-- ==== Sys2Proof/Machine/State.lean ====
section
/-! DEFINITION. The machine's state as plain data (10_state.md), the faults and refusals, creation and reset.
The fields `cfg`, `keypad`, `display`, `random`, `draws`, `waiting` and `trace` are the model's own (INVENTORY.md, State). -/

namespace Sys2Proof.Machine

/-- Memory: the bytes that differ from what an unlisted address reads as, by rising address (R31, log 15).
`Memory.unlisted`, `Memory.read`, `Memory.write` and the canonical form `Memory.wf` are in Machine/Ops.lean. -/
abbrev Memory := List Host.Cell

/-- The graphics buffer: 32 rows of 64 pixels (R30). -/
abbrev Pixels := Vector (Vector Bool 64) 32

/-- The elements that carry a written bit under UNINIT_POLICY = Fault (R38). -/
inductive Element where
  | v (x : Reg)
  | i
  | dt
  | st
deriving DecidableEq, Repr

/-- The written bits of R38. -/
structure Written where
  v : Vector Bool 16
  i : Bool
  dt : Bool
  st : Bool
deriving DecidableEq, Repr

/-- The datum of a KeypadFailure record (R190, R212): the host's error, an opaque number (log 17), or `NoKey`. -/
inductive KeypadError where
  | host (e : Nat)
  | noKey
deriving DecidableEq, Repr

/-- The fault kinds of R212, each with its datum and the PC at which it was raised. All of them are safe: the machine stops
where the spec says the run ends. -/
inductive Fault where
  /-- Raised by `cycle` on a word of R77 (R76). Safe: the spec's own fault. -/
  | unknownOpcode (w : Word) (pc : Word)
  /-- Raised by EX9E, EXA1 and FX0A on an `Error` answer, and on `NoKey` under NOKEY_POLICY = Failure (R190). Safe. -/
  | keypadFailure (e : KeypadError) (pc : Word)
  /-- Raised by fetch, DXYN, FX33, FX55 and FX65 at the first address above 0xFFF (R51, R52, R53). Safe. -/
  | memoryOutOfRange (addr : Nat) (pc : Word)
  /-- Raised by 2NNN with SP = 15 (R123). Safe. -/
  | stackOverflow (pc : Word)
  /-- Raised by 00EE with SP = 0 (R121). Safe. -/
  | stackUnderflow (pc : Word)
  /-- Raised by DXYN on an `Error` answer of the display (R106, R220). Safe. -/
  | displayFailure (e : Nat) (pc : Word)
  /-- Raised by any instruction that reads an unwritten element under UNINIT_POLICY = Fault only (R38). Safe; never raised
  under the policy the machine has after reset. -/
  | uninitRead (el : Element) (pc : Word)
deriving DecidableEq, Repr

/-- Why the model gives no meaning. -/
inductive Refusal where
  /-- Of an instruction that has no meaning yet; no arm of `exec` uses it now. Safe. -/
  | notModelled (mnemonic : String)
  /-- Raised by 2NNN and 00EE when SP is above 15: no stack entry has that number, no rule gives such a state a meaning, and
  no run reaches it (R27, log 10). Safe. -/
  | stackPointerOutOfRange (sp : Byte)
deriving DecidableEq, Repr

/-- The state of the execution loop (R32). -/
inductive RunState where
  | running
  /-- Stopped(Clean) -/
  | stoppedClean
  /-- Stopped(Error e) -/
  | stoppedError (e : Fault)
deriving DecidableEq, Repr

/-- A host answer to a getKey request (R8). A key code above 0xF cannot be written (R190, D28; log 21). -/
inductive KeyAnswer where
  | key (k : KeyCode)
  | noKey
  | quit
  | error (e : Nat)
deriving DecidableEq, Repr

/-- A host answer to a render request (R8). -/
inductive DisplayAnswer where
  | ok
  | error (e : Nat)
deriving DecidableEq, Repr

/-- The host's side of one request interface of R8: the answers it has ready, first one first, and the answer it gives to
every request after those (`none`: it has not answered yet). A finite run of any host is one such script (log 2). -/
structure Port (α : Type) where
  queue : List α
  after : Option α
deriving DecidableEq, Repr

/-- A request of the core that the host answers (R8) and that can suspend it. -/
inductive Request where
  | getKey
  | render
deriving DecidableEq, Repr

/-- An output event (R8, R106, R224). -/
inductive Event where
  /-- A render request with its snapshot, recorded when it is made, whatever its answer (R105, R106). -/
  | render (snapshot : Pixels)
  /-- The sound cue. -/
  | cue
deriving DecidableEq, Repr

/-- The complete machine state (10_state.md), and the model's own fields. -/
structure State where
  /-- V0 to VF (R20). -/
  v : Vector Byte 16
  /-- I (R25). -/
  i : Word
  /-- PC (R23). -/
  pc : Word
  /-- SP (R27). -/
  sp : Byte
  /-- The return stack (R26). -/
  stack : Vector Word 16
  /-- DT (R28). -/
  dt : Byte
  /-- ST (R29). -/
  st : Byte
  /-- Memory (R31). -/
  mem : Memory
  /-- The graphics buffer (R30). -/
  pix : Pixels
  /-- Run (R32). -/
  run : RunState
  /-- StopReq (R33). -/
  stopReq : Bool
  /-- The written bits (R38). -/
  written : Written
  /-- The parameters of R7; no step changes them. -/
  cfg : Params
  /-- The host's getKey answers (R8). -/
  keypad : Port KeyAnswer
  /-- The host's render answers (R8). -/
  display : Port DisplayAnswer
  /-- The host's random bytes (R8); where it lists none, a free value. -/
  random : Port Byte
  /-- How many free values have been drawn. -/
  draws : Nat
  /-- The host request the core is suspended in, if it is (R105, R190, R232; log 4). -/
  waiting : Option Request
  /-- The output events, latest first (D32). -/
  trace : List Event
deriving DecidableEq, Repr

/-- The state at creation, for any parameters (R37, R240). -/
def State.create (p : Params) : State where
  v := Vector.replicate 16 0
  i := 0
  pc := p.loadOffset
  sp := 0
  stack := Vector.replicate 16 0
  dt := 0
  st := 0
  mem := []
  pix := Vector.replicate 32 (Vector.replicate 64 false)
  run := .running
  stopReq := false
  written := { v := Vector.replicate 16 false, i := false, dt := false, st := false }
  cfg := p
  keypad := { queue := [], after := some .noKey }
  display := { queue := [], after := some .ok }
  random := { queue := [], after := none }
  draws := 0
  waiting := none
  trace := []

/-- The machine right after reset: creation with the spec's values of the parameters (R7, R37, R240). -/
def State.reset : State := State.create specParams

end Sys2Proof.Machine
end

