@[simp] theorem lowerDt_v : s.lowerDt.v = s.v := rfl
@[simp] theorem lowerDt_i : s.lowerDt.i = s.i := rfl
@[simp] theorem lowerDt_pc : s.lowerDt.pc = s.pc := rfl
@[simp] theorem lowerDt_sp : s.lowerDt.sp = s.sp := rfl
@[simp] theorem lowerDt_stack : s.lowerDt.stack = s.stack := rfl
@[simp] theorem lowerDt_dt : s.lowerDt.dt = s.dt - 1 := rfl
@[simp] theorem lowerDt_st : s.lowerDt.st = s.st := rfl
@[simp] theorem lowerDt_mem : s.lowerDt.mem = s.mem := rfl
@[simp] theorem lowerDt_pix : s.lowerDt.pix = s.pix := rfl
@[simp] theorem lowerDt_run : s.lowerDt.run = s.run := rfl
@[simp] theorem lowerDt_stopReq : s.lowerDt.stopReq = s.stopReq := rfl
@[simp] theorem lowerDt_written : s.lowerDt.written = s.written := rfl
@[simp] theorem lowerDt_cfg : s.lowerDt.cfg = s.cfg := rfl
@[simp] theorem lowerDt_keypad : s.lowerDt.keypad = s.keypad := rfl
@[simp] theorem lowerDt_display : s.lowerDt.display = s.display := rfl
@[simp] theorem lowerDt_random : s.lowerDt.random = s.random := rfl
@[simp] theorem lowerDt_draws : s.lowerDt.draws = s.draws := rfl
@[simp] theorem lowerDt_waiting : s.lowerDt.waiting = s.waiting := rfl
@[simp] theorem lowerDt_trace : s.lowerDt.trace = s.trace := rfl

@[simp] theorem lowerSt_v : s.lowerSt.v = s.v := rfl
@[simp] theorem lowerSt_i : s.lowerSt.i = s.i := rfl
@[simp] theorem lowerSt_pc : s.lowerSt.pc = s.pc := rfl
@[simp] theorem lowerSt_sp : s.lowerSt.sp = s.sp := rfl
@[simp] theorem lowerSt_stack : s.lowerSt.stack = s.stack := rfl
@[simp] theorem lowerSt_dt : s.lowerSt.dt = s.dt := rfl
@[simp] theorem lowerSt_st : s.lowerSt.st = s.st - 1 := rfl
@[simp] theorem lowerSt_mem : s.lowerSt.mem = s.mem := rfl
@[simp] theorem lowerSt_pix : s.lowerSt.pix = s.pix := rfl
@[simp] theorem lowerSt_run : s.lowerSt.run = s.run := rfl
@[simp] theorem lowerSt_stopReq : s.lowerSt.stopReq = s.stopReq := rfl
@[simp] theorem lowerSt_written : s.lowerSt.written = s.written := rfl
@[simp] theorem lowerSt_cfg : s.lowerSt.cfg = s.cfg := rfl
@[simp] theorem lowerSt_keypad : s.lowerSt.keypad = s.keypad := rfl
@[simp] theorem lowerSt_display : s.lowerSt.display = s.display := rfl
@[simp] theorem lowerSt_random : s.lowerSt.random = s.random := rfl
@[simp] theorem lowerSt_draws : s.lowerSt.draws = s.draws := rfl
@[simp] theorem lowerSt_waiting : s.lowerSt.waiting = s.waiting := rfl
@[simp] theorem lowerSt_trace : s.lowerSt.trace = s.trace := rfl

@[simp] theorem emit_v (e : Event) : (s.emit e).v = s.v := rfl
@[simp] theorem emit_i (e : Event) : (s.emit e).i = s.i := rfl
@[simp] theorem emit_pc (e : Event) : (s.emit e).pc = s.pc := rfl
@[simp] theorem emit_sp (e : Event) : (s.emit e).sp = s.sp := rfl
@[simp] theorem emit_stack (e : Event) : (s.emit e).stack = s.stack := rfl
@[simp] theorem emit_dt (e : Event) : (s.emit e).dt = s.dt := rfl
@[simp] theorem emit_st (e : Event) : (s.emit e).st = s.st := rfl
@[simp] theorem emit_mem (e : Event) : (s.emit e).mem = s.mem := rfl
@[simp] theorem emit_pix (e : Event) : (s.emit e).pix = s.pix := rfl
@[simp] theorem emit_run (e : Event) : (s.emit e).run = s.run := rfl
@[simp] theorem emit_stopReq (e : Event) : (s.emit e).stopReq = s.stopReq := rfl
@[simp] theorem emit_written (e : Event) : (s.emit e).written = s.written := rfl
@[simp] theorem emit_cfg (e : Event) : (s.emit e).cfg = s.cfg := rfl
@[simp] theorem emit_keypad (e : Event) : (s.emit e).keypad = s.keypad := rfl
@[simp] theorem emit_display (e : Event) : (s.emit e).display = s.display := rfl
@[simp] theorem emit_random (e : Event) : (s.emit e).random = s.random := rfl
@[simp] theorem emit_draws (e : Event) : (s.emit e).draws = s.draws := rfl
@[simp] theorem emit_waiting (e : Event) : (s.emit e).waiting = s.waiting := rfl
@[simp] theorem emit_trace (e : Event) : (s.emit e).trace = e :: s.trace := rfl

@[simp] theorem requestStop_v : s.requestStop.v = s.v := rfl
@[simp] theorem requestStop_i : s.requestStop.i = s.i := rfl
@[simp] theorem requestStop_pc : s.requestStop.pc = s.pc := rfl
@[simp] theorem requestStop_sp : s.requestStop.sp = s.sp := rfl
@[simp] theorem requestStop_stack : s.requestStop.stack = s.stack := rfl
@[simp] theorem requestStop_dt : s.requestStop.dt = s.dt := rfl
@[simp] theorem requestStop_st : s.requestStop.st = s.st := rfl
@[simp] theorem requestStop_mem : s.requestStop.mem = s.mem := rfl
@[simp] theorem requestStop_pix : s.requestStop.pix = s.pix := rfl
@[simp] theorem requestStop_run : s.requestStop.run = s.run := rfl
@[simp] theorem requestStop_stopReq : s.requestStop.stopReq = true := rfl
@[simp] theorem requestStop_written : s.requestStop.written = s.written := rfl
@[simp] theorem requestStop_cfg : s.requestStop.cfg = s.cfg := rfl
@[simp] theorem requestStop_keypad : s.requestStop.keypad = s.keypad := rfl
@[simp] theorem requestStop_display : s.requestStop.display = s.display := rfl
@[simp] theorem requestStop_random : s.requestStop.random = s.random := rfl
@[simp] theorem requestStop_draws : s.requestStop.draws = s.draws := rfl
@[simp] theorem requestStop_waiting : s.requestStop.waiting = s.waiting := rfl
@[simp] theorem requestStop_trace : s.requestStop.trace = s.trace := rfl

end Updates

/-! ### The accessors after an update -/

section Accessors
variable (s : State)

@[simp] theorem vector_get_set {α : Type} {n : Nat} (w : Vector α n) (x y : Fin n) (b : α) :
    (w.set x b).get y = if y = x then b else w.get y := by
  simp only [Vector.get_eq_getElem, Vector.getElem_set, Fin.ext_iff]
  split <;> split <;> first | rfl | omega

theorem reg_setReg (x y : Reg) (b : Byte) : (s.setReg x b).reg y = if y = x then b else s.reg y := by
  simp [State.reg]

@[simp] theorem reg_setReg_same (x : Reg) (b : Byte) : (s.setReg x b).reg x = b := by simp [reg_setReg]

theorem reg_setReg_other {x y : Reg} (b : Byte) (h : y ≠ x) : (s.setReg x b).reg y = s.reg y := by
  simp [reg_setReg, h]

/-- After a mark an element's bit is 1 if it is the marked one, and as it was otherwise (R38). -/
@[simp] theorem has_mark (w : Written) (el el' : Element) :
    (w.mark el).has el' = if el' = el then true else w.has el' := by
  cases el <;> cases el' <;> simp [Written.mark, Written.has]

☆ ☆ ☆

Task — Look above for the line that contains "trace := []". Starting there, transcribe every line exactly until you have copied the line that contains "s.lowerDt.pc = s.pc := rfl".

Answer for this exercise —
  trace := []

/-- The machine right after reset: creation with the spec's values of the parameters (R7, R37, R240). -/
def State.reset : State := State.create specParams

end Sys2Proof.Machine
end

@[simp] theorem lowerDt_v : s.lowerDt.v = s.v := rfl
@[simp] theorem lowerDt_i : s.lowerDt.i = s.i := rfl
@[simp] theorem lowerDt_pc : s.lowerDt.pc = s.pc := rfl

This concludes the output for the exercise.